== Segment start ==

theorem State.idleStook_only (s : State) (h : HalfIx) (raw : ModRaw) :
    OnlyChanges [.halves, .free] s (s.idleStook h raw) := by
  unfold State.idleStook
  repeat' first
    | with_reducible exact only_refl _ _ | decide | assumption
    | with_reducible apply only_step (State.refreshSet_only ..)
    | with_reducible apply only_step (State.updSeq_only ..) | with_reducible apply only_pair
    | (refine only_of_pair (by assumption) ?_) | (refine only_of_fst (by assumption) ?_) | refine fun _ => ?_
    | refine fun _ _ => ?_ | dsimp only | split

theorem State.noteInt_only (s : State) (h : HalfIx) (v : Int) (spr : ModRaw) :
    OnlyChanges [.halves] s (s.noteInt h v spr) := by
  unfold State.noteInt
  repeat' first
    | with_reducible exact only_refl _ _ | decide | assumption
    | with_reducible apply only_step (State.updHalf_only ..) | refine fun _ => ?_ | refine fun _ _ => ?_ | dsimp only

theorem State.seqStook_only (s : State) (h : HalfIx) (r : StookRaw) (stook : Nat) :
    OnlyChanges [.regs, .sig, .chans, .halves, .free] s (s.seqStook h r stook) := by
  unfold State.seqStook
  repeat' first
    | with_reducible exact only_refl _ _ | decide | assumption
    | with_reducible apply only_step (State.updChan_only ..)
    | with_reducible apply only_step (State.beginRun_only ..)
    | with_reducible apply only_step (State.beginCover_only ..)
    | with_reducible apply only_step (State.setSpare_only ..)
    | with_reducible apply only_step (State.noteInt_only ..)
    | with_reducible apply only_step (State.insertSelf_only ..) | with_reducible apply only_step (State.setF_only ..)
    | with_reducible apply only_step (State.stage_only ..) | with_reducible apply only_runDone
    | with_reducible apply only_step (State.idleStook_only ..)
    | with_reducible apply only_step (State.afterShadow_only ..) | with_reducible apply only_whenB
    | with_reducible apply only_step (calibrate_only ..) | with_reducible apply only_step (State.endEntry_only ..)
    | with_reducible apply only_step (State.refreshSet_only ..)
    | with_reducible apply only_step (State.updSeq_only ..)
    | with_reducible apply only_step (State.beginCheck_only ..) | with_reducible apply only_ite
    | with_reducible apply only_pair | (refine only_of_pair (by assumption) ?_)
    | (refine only_of_fst (by assumption) ?_) | refine fun _ => ?_ | refine fun _ _ => ?_ | dsimp only | split

theorem State.syncSpareIn_only (s : State) (h : HalfIx) : OnlyChanges [.halves] s (s.syncSpareIn h) := by
  unfold State.syncSpareIn
  repeat' first
    | with_reducible exact only_refl _ _ | decide | assumption
    | with_reducible apply only_step (State.updHalf_only ..) | with_reducible apply only_ite | refine fun _ => ?_
    | refine fun _ _ => ?_ | dsimp only

theorem State.unpark_only (s : State) (h : HalfIx) : OnlyChanges [.regs, .sig, .chans, .halves] s (s.unpark h) := by
  unfold State.unpark
  repeat' first
    | with_reducible exact only_refl _ _ | decide | assumption | with_reducible apply only_step (State.setB_only ..)
    | with_reducible apply only_step (State.updChan_only ..)
    | with_reducible apply only_step (State.endEntry_only ..) | with_reducible apply only_ite | refine fun _ => ?_
    | refine fun _ _ => ?_ | dsimp only

theorem State.spareStook_only (s : State) (h : HalfIx) (r : StookRaw) (stook : Nat) :
    OnlyChanges [.regs, .sig, .chans, .halves, .free] s (s.spareStook h r stook) := by
  unfold State.spareStook
  repeat' first
    | with_reducible exact only_refl _ _ | decide | assumption
    | with_reducible apply only_step (State.updHalf_only ..)
    | with_reducible apply only_step (State.seqStook_only ..) | with_reducible apply only_step (State.unpark_only ..)
    | with_reducible apply only_step (State.syncSpareIn_only ..)
    | with_reducible apply only_step (State.internalStale_only ..)
    | with_reducible apply only_step (State.ageChannels_only ..) | with_reducible apply only_ite | refine fun _ => ?_
    | refine fun _ _ => ?_ | dsimp only

theorem State.closeStook_only (s : State) (r : StookRaw) (stook : Nat) (short : Bool) :
    OnlyChanges [.regs, .sig, .chans, .halves, .free] s (s.closeStook r stook short) := by
  unfold State.closeStook
  repeat' first
    | with_reducible exact only_refl _ _ | decide | assumption
    | with_reducible apply only_step (State.closePrec_only ..)
    | with_reducible apply only_step (State.spareStook_only ..) | with_reducible apply only_foldl
    | with_reducible apply only_ite | refine fun _ => ?_ | refine fun _ _ => ?_ | dsimp only
    | with_reducible apply only_chans
    | (constructor; intro p hp; cases p <;> first | rfl | exact absurd (by decide) hp)

theorem State.dropPushes_only (s before : State) :
    OnlyChanges [.regs, .env, .fc, .pipe, .halves, .pairs, .recfg, .yk, .hp] s (s.dropPushes before) := by
  unfold State.dropPushes
  repeat' first
    | with_reducible exact only_refl _ _ | decide | assumption
    | with_reducible apply only_step (State.syncStalled_only ..)
    | with_reducible apply only_step (State.fullTx_only ..) | with_reducible apply only_foldl
    | with_reducible apply only_ite | with_reducible apply only_pair | (refine only_of_pair (by assumption) ?_)
    | (refine only_of_fst (by assumption) ?_) | refine fun _ => ?_ | refine fun _ _ => ?_ | dsimp only | split
    | with_reducible apply only_hp | (constructor; intro p hp; cases p <;> first | rfl | exact absurd (by decide) hp)

theorem State.keepFolds_only (s : State) : OnlyChanges [.gln] s (s.keepFolds) := by
  unfold State.keepFolds
  repeat' first
    | with_reducible exact only_refl _ _ | decide | assumption | with_reducible apply only_ite | refine fun _ => ?_
    | refine fun _ _ => ?_ | dsimp only | with_reducible apply only_gln
    | (constructor; intro p hp; cases p <;> first | rfl | exact absurd (by decide) hp)

theorem State.recrib_only (s before : State) (c : CribIx) : OnlyChanges [.regs, .cribs] s (s.recrib before c) := by
  unfold State.recrib
  repeat' first
    | with_reducible exact only_refl _ _ | decide | assumption
    | with_reducible apply only_step (State.setReg_only ..) | with_reducible apply only_step (State.syncCrib_only ..)
    | with_reducible apply only_step (State.updCrib_only ..) | with_reducible apply only_ite | refine fun _ => ?_
    | refine fun _ _ => ?_ | dsimp only

theorem State.resegment_only (s before : State) (k : Fin 32) :
    OnlyChanges [.regs, .gln] s (s.resegment before k) := by
  unfold State.resegment
  repeat' first
    | with_reducible exact only_refl _ _ | decide | assumption
    | with_reducible apply only_step (State.updSeg_only ..) | with_reducible apply only_step (State.setReg_only ..)
    | with_reducible apply only_ite | refine fun _ => ?_ | refine fun _ _ => ?_ | dsimp only

theorem State.retable_only (s : State) (h : HalfIx) : OnlyChanges [.regs, .halves] s (s.retable h) := by
  unfold State.retable
  repeat' first
    | with_reducible exact only_refl _ _ | decide | assumption
    | with_reducible apply only_step (State.updHalf_only ..)
    | with_reducible apply only_step (State.syncTableCrc_only ..) | with_reducible apply only_foldl
    | with_reducible apply only_ite | refine fun _ => ?_ | refine fun _ _ => ?_ | dsimp only

theorem State.setBuffer_only (s : State) (h : HalfIx) (on : Bool) :
    OnlyChanges [.regs, .chans, .halves] s (s.setBuffer h on) := by
  unfold State.setBuffer
  repeat' first
    | with_reducible exact only_refl _ _ | decide | assumption | with_reducible apply only_step (State.setB_only ..)
    | with_reducible apply only_step (State.updChan_only ..) | with_reducible apply only_step (State.updHalf_only ..)
    | with_reducible apply only_foldl | with_reducible apply only_ite | refine fun _ => ?_ | refine fun _ _ => ?_
    | dsimp only

theorem State.rethresh_only (s before : State) (h : HalfIx) :
    OnlyChanges [.regs, .chans, .halves] s (s.rethresh before h) := by
  unfold State.rethresh
  repeat' first
    | with_reducible exact only_refl _ _ | decide | assumption | with_reducible apply only_step (State.setB_only ..)
    | with_reducible apply only_step (State.updHalf_only ..)
    | with_reducible apply only_step (State.setBuffer_only ..)
    | with_reducible apply only_step (State.restartSeq_only ..)
    | with_reducible apply only_step (State.updSeq_only ..) | with_reducible apply only_step (State.addF_only ..)
    | with_reducible apply only_ite | refine fun _ => ?_ | refine fun _ _ => ?_ | dsimp only

theorem State.scanAbandon_only (s : State) (u : UnitIx) : OnlyChanges [.regs, .cvu] s (s.scanAbandon u) := by
  unfold State.scanAbandon
  repeat' first
    | with_reducible exact only_refl _ _ | decide | assumption | with_reducible apply only_step (State.setB_only ..)
    | with_reducible apply only_step (State.updUnit_only ..) | refine fun _ => ?_ | refine fun _ _ => ?_ | dsimp only

theorem State.applySet_only (s : State) (c : CheckedSet) :
    OnlyChanges [.regs, .sig, .fc, .pipe, .chans, .halves, .pairs, .cribs, .boot, .cvu, .gln, .yk, .forces, .forceNext] s (s.applySet c) := by
  unfold State.applySet
  repeat' first
    | with_reducible exact only_refl _ _ | decide | assumption
    | with_reducible apply only_step (State.loadFaults_only ..)
    | with_reducible apply only_step (State.recrib_only ..)
    | with_reducible apply only_step (State.keepFolds_only ..)
    | with_reducible apply only_step (State.scanAbandon_only ..) | with_reducible apply only_whenB
    | with_reducible apply only_step (State.retable_only ..)
    | with_reducible apply only_step (State.loadLists_only ..)
    | with_reducible apply only_step (State.fixTimeout_only ..)
    | with_reducible apply only_step (State.loadRegs_only ..)
    | with_reducible apply only_step (State.loadGleaner_only ..)
    | with_reducible apply only_step (State.loadPrograms_only ..)
    | with_reducible apply only_step (State.allocate_only ..)
    | with_reducible apply only_step (State.rethresh_only ..)
    | with_reducible apply only_step (State.resegment_only ..) | with_reducible apply only_foldl
    | with_reducible apply only_ite | refine fun _ => ?_ | refine fun _ _ => ?_ | dsimp only
    | with_reducible apply only_boot | with_reducible apply only_pipe
    | (constructor; intro p hp; cases p <;> first | rfl | exact absurd (by decide) hp)

theorem State.recfgApply_only (s : State) :
    OnlyChanges [.regs, .sig, .env, .fc, .pipe, .chans, .halves, .pairs, .cribs, .boot, .recfg, .cvu, .gln, .yk, .forces, .forceNext] s (s.recfgApply) := by
  unfold State.recfgApply
  repeat' first
    | with_reducible exact only_refl _ _ | decide | assumption | with_reducible apply only_step (State.setF_only ..)
    | with_reducible apply only_step (State.setRecfg_only ..)
    | with_reducible apply only_step (State.endRecfg_only ..)
    | with_reducible apply only_step (State.applySet_only ..) | with_reducible apply only_ite
    | with_reducible apply only_pair | (refine only_of_pair (by assumption) ?_)
    | (refine only_of_fst (by assumption) ?_) | refine fun _ => ?_ | refine fun _ _ => ?_ | dsimp only | split
    | with_reducible apply only_recfg
    | (constructor; intro p hp; cases p <;> first | rfl | exact absurd (by decide) hp)

theorem State.recfgCompare_only (s : State) :
    OnlyChanges [.regs, .env, .fc, .pipe, .halves, .pairs, .recfg, .yk] s (s.recfgCompare) := by
  unfold State.recfgCompare
  repeat' first
    | with_reducible exact only_refl _ _ | decide | assumption
    | with_reducible apply only_step (State.endRecfg_only ..) | with_reducible apply only_ite | refine fun _ => ?_
    | refine fun _ _ => ?_ | dsimp only

theorem State.tables_only (s : State) :
    OnlyChanges [.regs, .sig, .env, .fc, .pipe, .chans, .halves, .pairs, .cribs, .boot, .recfg, .cvu, .gln, .yk, .hp, .forces, .forceNext] s (s.tables) := by
  unfold State.tables
  repeat' first
    | with_reducible exact only_refl _ _ | decide | assumption
    | with_reducible apply only_step (State.recfgApply_only ..)
    | with_reducible apply only_step (State.recfgCompare_only ..)
    | with_reducible apply only_step (State.dropPushes_only ..) | refine fun _ => ?_ | refine fun _ _ => ?_
    | dsimp only

theorem State.causeNext_only (s : State) (c : Nat) : OnlyChanges [.pipe] s (s.causeNext c) := by
  unfold State.causeNext
  repeat' first
    | with_reducible exact only_refl _ _ | decide | assumption | refine fun _ => ?_ | refine fun _ _ => ?_
    | dsimp only | with_reducible apply only_pipe
    | (constructor; intro p hp; cases p <;> first | rfl | exact absurd (by decide) hp)

theorem State.unstamped_only (s : State) : OnlyChanges [.pipe] s (s.unstamped) := by
  unfold State.unstamped
  repeat' first
    | with_reducible exact only_refl _ _ | decide | assumption
    | with_reducible apply only_step (State.causeNext_only ..) | refine fun _ => ?_ | refine fun _ _ => ?_
    | dsimp only

theorem State.hostValue_only (s : State) (i : Nat) (v : Word) : OnlyChanges [.sig, .pipe] s (s.hostValue i v) := by
  unfold State.hostValue
  repeat' first
    | with_reducible exact only_refl _ _ | decide | assumption
    | with_reducible apply only_step (State.updEntry_only ..)
    | with_reducible apply only_step (State.unstamped_only ..) | refine fun _ => ?_ | refine fun _ _ => ?_
    | dsimp only

theorem State.atClear_only (s : State) (c : ChIx) : OnlyChanges [.pipe, .chans] s (s.atClear c) := by
  unfold State.atClear
  repeat' first
    | with_reducible exact only_refl _ _ | decide | assumption
    | with_reducible apply only_step (State.updChan_only ..)
    | with_reducible apply only_step (State.unstamped_only ..) | refine fun _ => ?_ | refine fun _ _ => ?_
    | dsimp only

theorem only_after {ps : List Part} {s : State} {f : State → Host.Outcome State Fault Refusal}
    (h : Answers ps s (f s)) : OnlyChanges ps s (s.after f) := by
  obtain ⟨t, e, k⟩ := h
  unfold State.after
  rw [e]
  exact k

theorem State.haltRefused_only (s : State) (p : PairIx) :
    OnlyChanges [.regs, .env, .fc, .pipe, .halves, .pairs, .recfg, .yk] s (s.haltRefused p) := by
  unfold State.haltRefused
  repeat' first
    | with_reducible exact only_refl _ _ | decide | assumption | with_reducible apply only_step (State.raise_only ..)
    | refine fun _ => ?_ | refine fun _ _ => ?_ | dsimp only

theorem execBndHalt_only (p : PairIx) (s : State) :
    Answers [.regs, .mem, .sig, .env, .fc, .pipe, .halves, .pairs, .cribs, .recfg, .yk] s (execBndHalt p s) := by
  refine ⟨_, rfl, ?_⟩
  repeat' first
    | with_reducible apply only_whenB | with_reducible exact only_refl _ _ | decide | assumption
    | with_reducible apply only_step (State.haltRefused_only ..)
    | with_reducible apply only_step (State.unstamped_only ..)
    | with_reducible apply only_step (State.updPair_only ..) | with_reducible apply only_ite | refine fun _ => ?_
    | refine fun _ _ => ?_ | dsimp only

== Segment end ==

• **Work instructions**: Give an exact copy of the lines above from the line with "unfold State.seqStook" up to and including the line with "only_step (State.setSpare_only ..)", and leave everything else out.

• **Result of this exercise**:
  unfold State.seqStook
  repeat' first
    | with_reducible exact only_refl _ _ | decide | assumption
    | with_reducible apply only_step (State.updChan_only ..)
    | with_reducible apply only_step (State.beginRun_only ..)
    | with_reducible apply only_step (State.beginCover_only ..)
    | with_reducible apply only_step (State.setSpare_only ..)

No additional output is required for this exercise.